Re: CPU and RAM - Mailing list pgsql-performance

From Harry Jackson
Subject Re: CPU and RAM
Date
Msg-id 45b42ce40512300038k7426786etfe6c3a6d0efffb39@mail.gmail.com
Whole thread Raw
In response to CPU and RAM  (Harry Jackson <harryjackson@gmail.com>)
List pgsql-performance
On 24 Dec 2005 10:25:09 -0500, Greg Stark <gsstark@mit.edu> wrote:
>
> Harry Jackson <harryjackson@gmail.com> writes:
>
> > I always look at the explain plans.
> >
> > =# explain select item_id, term_frequency from reverse_index where
> > term_id = 22781;
> >                                           QUERY PLAN
> > -----------------------------------------------------------------------------------------------
> >  Bitmap Heap Scan on reverse_index  (cost=884.57..84443.35 rows=150448 width=8)
> >    Recheck Cond: (term_id = 22781)
> >    ->  Bitmap Index Scan on reverse_index_term_id_idx
> > (cost=0.00..884.57 rows=150448 width=0)
> >          Index Cond: (term_id = 22781)
> > (4 rows)
>
> Can you send EXPLAIN ANALYZE for this query for a problematic term_id? Are you
> really retrieving 150k records like it expects? In an OLTP environment that's
> an awful lot of records to be retrieving and might explain your high CPU usage
> all on its own.

The above is with the problematic term_id ;)

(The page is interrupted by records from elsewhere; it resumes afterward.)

/-- A line that assembles, and the rest of the text that does, come one after the other. -/
theorem assembleFrom_newline_eq_ok_iff {cs cur : List Char} {ea : List Event} :
    assembleFrom ('\n' :: cs) cur = .ok ea ↔
      ∃ es rest, assembleLine cur = .ok es ∧ assembleFrom cs [] = .ok rest ∧ ea = es ++ rest := by
  rw [assembleFrom, if_pos rfl]
  constructor
  · intro h
    split at h
    case h_1 es rest hline hrest =>
      cases h
      exact ⟨es, rest, hline, hrest, rfl⟩
    all_goals cases h
  · rintro ⟨es, rest, hline, hrest, rfl⟩
    rw [hline, hrest]

theorem assembleFrom_other {c : Char} (hc : c ≠ '\n') (cs cur : List Char) :
    assembleFrom (c :: cs) cur = assembleFrom cs (cur ++ [c]) := by
  rw [assembleFrom, if_neg hc]

/-- A text that assembles ends with its last line, so the text after it begins a line of its own. -/
theorem assembleFrom_append {a b cur : List Char} {ea eb : List Event} (ha : assembleFrom a cur = .ok ea)
    (hb : assembleFrom b [] = .ok eb) : assembleFrom (a ++ b) cur = .ok (ea ++ eb) := by
  induction a generalizing cur ea with
  | nil =>
    cases cur with
    | nil =>
      cases ha
      exact hb
    | cons c cur => cases ha
  | cons c cs ih =>
    rw [List.cons_append]
    by_cases hc : c = '\n'
    · subst hc
      obtain ⟨es, rest, hline, hrest, rfl⟩ := assembleFrom_newline_eq_ok_iff.mp ha
      rw [assembleFrom_newline_eq_ok_iff]
      exact ⟨es, rest ++ eb, hline, ih hrest, List.append_assoc es rest eb⟩
    · rw [assembleFrom_other hc] at ha ⊢
      exact ih ha

/-- Settles O49: the first text ends with a line, so the second is read as it is alone. -/
theorem programsConcatenate : Obligations.ProgramsConcatenate :=
  fun _ _ _ _ => assembleFrom_append

/-- Settles O51: three fixed texts. -/
theorem listingAssembles : Obligations.ListingAssembles := by
  refine ⟨?_, ?_, ?_⟩ <;> decide

end Sys2Proof.Proofs
end

section
/-! SUPPORT. Seed literals (30_encoding.md R36, log entry 13): the digits of a number, after any zeros and in either case, are read
back as the number; what is out of range is refused. -/

namespace Sys2Proof.Proofs

open Sys2Proof Sys2Proof.Machine Sys2Proof.Laws

theorem readDigits_append {base m n : Nat} {digit : Char → Option Nat} {cs : List Char}
    (h : readDigits base digit cs m = some n) (ds : List Char) :
    readDigits base digit (cs ++ ds) m = readDigits base digit ds n := by
  induction cs generalizing m with
  | nil =>
    cases h
    rfl
  | cons c cs ih =>
    rw [readDigits] at h
    rw [List.cons_append, readDigits]
    cases hc : digit c with
    | none =>
      rw [hc] at h
      cases h
    | some d =>
      rw [hc] at h
      exact ih h

theorem readDigits_cons {base n d : Nat} {digit : Char → Option Nat} {c : Char} (h : digit c = some d) (cs : List Char) :
    readDigits base digit (c :: cs) n = readDigits base digit cs (n * base + d) := by
  rw [readDigits, h]

section Base

variable {base : Nat} {digit : Char → Option Nat} (hb : 1 < base) (hdigit : ∀ d < base, digit d.digitChar = some d)
include hb hdigit

/-- A number is read back from its digits, the most significant first. -/
theorem readDigits_toDigits (n : Nat) : readDigits base digit (Nat.toDigits base n) 0 = some n := by
  induction n using Nat.strong_induction_on with
  | _ n ih =>
    by_cases hn : n < base
    · rw [Nat.toDigits_of_lt_base hn, readDigits_cons (hdigit n hn), readDigits, Nat.zero_mul, Nat.zero_add]
    · have hlast := hdigit (n % base) (Nat.mod_lt n (by omega))
      rw [Nat.toDigits_of_base_le hb (by omega), readDigits_append (ih _ (Nat.div_lt_self (by omega) hb)),
        readDigits_cons hlast, readDigits, Nat.div_add_mod']

/-- Zeros before the digits add nothing. -/
theorem readDigits_zeros_toDigits (zeros n : Nat) :
    readDigits base digit (List.replicate zeros '0' ++ Nat.toDigits base n) 0 = some n := by
  have hzero : digit '0' = some 0 := hdigit 0 (by omega)
  induction zeros with
  | zero => exact readDigits_toDigits hb hdigit n
  | succ zeros ih => rw [List.replicate_succ, List.cons_append, readDigits_cons hzero, Nat.zero_mul, ih]

end Base

theorem decDigit_digitChar : ∀ d < 10, decDigit d.digitChar = some d := by decide

theorem hexDigit_digitChar : ∀ d < 16, hexDigit d.digitChar = some d := by decide

/-- The model's tests on characters are bounds on their code points. -/
theorem hexDigit_eq (c : Char) : hexDigit c =
    if 48 ≤ c.toNat ∧ c.toNat ≤ 57 then some (c.toNat - 48)
    else if 65 ≤ c.toNat ∧ c.toNat ≤ 70 then some (c.toNat - 55)
    else if 97 ≤ c.toNat ∧ c.toNat ≤ 102 then some (c.toNat - 87)
    else none := rfl

theorem toNat_toLower (c : Char) :
    c.toLower.toNat = if 65 ≤ c.toNat ∧ c.toNat ≤ 90 then c.toNat + 32 else c.toNat := by
  by_cases hc : 65 ≤ c.toNat ∧ c.toNat ≤ 90
  · have hupper : c.val ≥ 'A'.val ∧ c.val ≤ 'Z'.val := hc
    have hsum : (c.val + 32).toNat = (c.toNat + 32) % 2 ^ 32 := UInt32.toNat_add c.val 32
    rw [if_pos hc, Char.toLower, dif_pos hupper]
    exact hsum.trans (Nat.mod_eq_of_lt (by omega))
  · have hother : ¬ (c.val ≥ 'A'.val ∧ c.val ≤ 'Z'.val) := hc
    rw [if_neg hc, Char.toLower, dif_neg hother]

/-- A hexadecimal digit has one value in either case. -/
theorem hexDigit_toLower (c : Char) : hexDigit c.toLower = hexDigit c := by
  rw [hexDigit_eq, hexDigit_eq, toNat_toLower]
  by_cases hc : 65 ≤ c.toNat ∧ c.toNat ≤ 90
  · rw [if_pos hc, if_neg (by omega), if_neg (by omega)]
    by_cases hdigit : c.toNat ≤ 70
    · rw [if_pos (by omega), if_neg (by omega), if_pos (by omega), show c.toNat + 32 - 87 = c.toNat - 55 by omega]
    · rw [if_neg (by omega), if_neg (by omega), if_neg (by omega), if_neg (by omega)]
  · rw [if_neg hc]

theorem readDigits_toLower (base n : Nat) (cs : List Char) :
    readDigits base hexDigit (cs.map Char.toLower) n = readDigits base hexDigit cs n := by
  induction cs generalizing n with
  | nil => rfl
  | cons c cs ih =>
    rw [List.map_cons, readDigits, readDigits, hexDigit_toLower]
    cases hexDigit c with
    | none => rfl
    | some d => exact ih _

/-! A literal after `0x` is read by its digits, if it has 1 to 16 of them; one without `0x` by its digits, if their number is a
seed. -/

theorem parseSeed_hex {ds : List Char} {n : Nat} (h : readDigits 16 hexDigit ds 0 = some n)
    (hfits : hexDigitCountFits ds.length = true) : parseSeed ('0' :: 'x' :: ds) = .ok (BitVec.ofNat 64 n) := by
  rw [parseSeed, h]
  exact if_pos hfits

theorem parseSeed_hex_refused {ds : List Char} (hfits : hexDigitCountFits ds.length = false) :
    parseSeed ('0' :: 'x' :: ds) = .error .badSeed := by
  rw [parseSeed]
  cases readDigits 16 hexDigit ds 0 with
  | none => rfl
  | some n => simp [hfits]

theorem parseSeed_dec {ds : List Char} {n : Nat} (hne : ds ≠ []) (h : readDigits 10 decDigit ds 0 = some n) :
    parseSeed ds = if seedLiteralFits n then .ok (BitVec.ofNat 64 n) else .error .badSeed := by
  unfold parseSeed
  split
  · cases h
  · exact absurd rfl hne
  · rw [h]

theorem parseSeed_toDigits_ten (zeros n : Nat) : parseSeed (List.replicate zeros '0' ++ Nat.toDigits 10 n) =
    if seedLiteralFits n then .ok (BitVec.ofNat 64 n) else .error .badSeed :=
  parseSeed_dec (by simp) (readDigits_zeros_toDigits (by decide) decDigit_digitChar zeros n)

/-- Every word is a seed literal, and is the seed of its number. -/
theorem seedLiteralFits_toNat (seed : Word) : seedLiteralFits seed.toNat = true := by
  rw [seedLiteralFits, decide_eq_true_eq]
  exact Nat.le_of_lt_succ seed.isLt

theorem ofNat_toNat_seed (seed : Word) : BitVec.ofNat 64 seed.toNat = seed := by
  rw [BitVec.ofNat_toNat, BitVec.setWidth_eq]

/-- Settles O50: the digits of a number, in either base, after zeros and in either case, are read as the number; the two tests on
literals refuse the rest. -/
theorem everySeedHasItsLiterals : Obligations.EverySeedHasItsLiterals := by
  refine ⟨fun seed zeros => ⟨?decimal, fun ds hds hlength => ?hex⟩, fun ds hlength => ?hexRefused,
    fun n hn => ?decimalRefused⟩
  case decimal => rw [parseSeed_toDigits_ten, if_pos (seedLiteralFits_toNat seed), ofNat_toNat_seed]
  case hex =>
    have hread : readDigits 16 hexDigit ds 0 = some seed.toNat := by
      rw [← readDigits_toLower, hds, readDigits_zeros_toDigits (by decide) hexDigit_digitChar]
    have hpos : 1 ≤ ds.length := by
      have hlower := congrArg List.length hds
      rw [List.length_map, List.length_append] at hlower
      have hdigits : 0 < (Nat.toDigits 16 seed.toNat).length := Nat.length_toDigits_pos
      omega
    rw [parseSeed_hex hread (decide_eq_true ⟨hpos, hlength⟩), ofNat_toNat_seed]
  case hexRefused => exact parseSeed_hex_refused (decide_eq_false (by omega))
  case decimalRefused =>
    have hfits : seedLiteralFits n = false := decide_eq_false (by omega)
    have hparse := parseSeed_toDigits_ten 0 n
    rwa [hfits] at hparse

end Sys2Proof.Proofs
end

The above comes in at around 1/4 of a second which is fine for now but
will cause me severe problems in a few months when the size of teh
database swells.

> 250ms might be as good as you'll get for 150k records. I'm not sure precaching
> that many records will help you. You're still going to have to read them from
> somewhere.

This is what I am thinking. I have tried various methods to reduce the
time. I even tried to use "order by" then reduce the amount of data to
50K records to see if this would work but it came in at around the
same amount of time. It is faster if I use the following though but
not by much.

=# explain select * from reverse_index where term_id = 22781 order by
term_frequency DESC limit 30000;
                                                     QUERY PLAN
--------------------------------------------------------------------------------------------------------------------
 Limit  (cost=67337.87..67412.87 rows=30000 width=12)
   ->  Sort  (cost=67337.87..67565.26 rows=90956 width=12)
         Sort Key: term_frequency
         ->  Index Scan using reverse_index_term_id_idx on
reverse_index  (cost=0.00..59846.33 rows=90956 width=12)
               Index Cond: (term_id = 22781)
(5 rows)

I was actually suprised by this and it shows that whatever routines
Postgresql is using to sort the data its pretty bloody fast. The total
sort time for 110K records is about 193ms. The its retrieval after
that. What also suprised me is that without the sort

select * from reverse_index where term_id = 22781;

is slower than

select item_id, term_frequency from reverse_index where term_id = 22781;

but with the sort and limit added

select * from reverse_index where term_id = 22781 order by
term_frequency DESC limit 30000;

is faster than

select item_id, term_frequency from reverse_index where term_id =
22781 order by term_frequency DESC limit 30000;

> I guess clustering on term_id might speed this up by putting all the records
> being retrieved together. It might also let the planner use a plain index scan
> instead of a bitmap scan and get the same benefit.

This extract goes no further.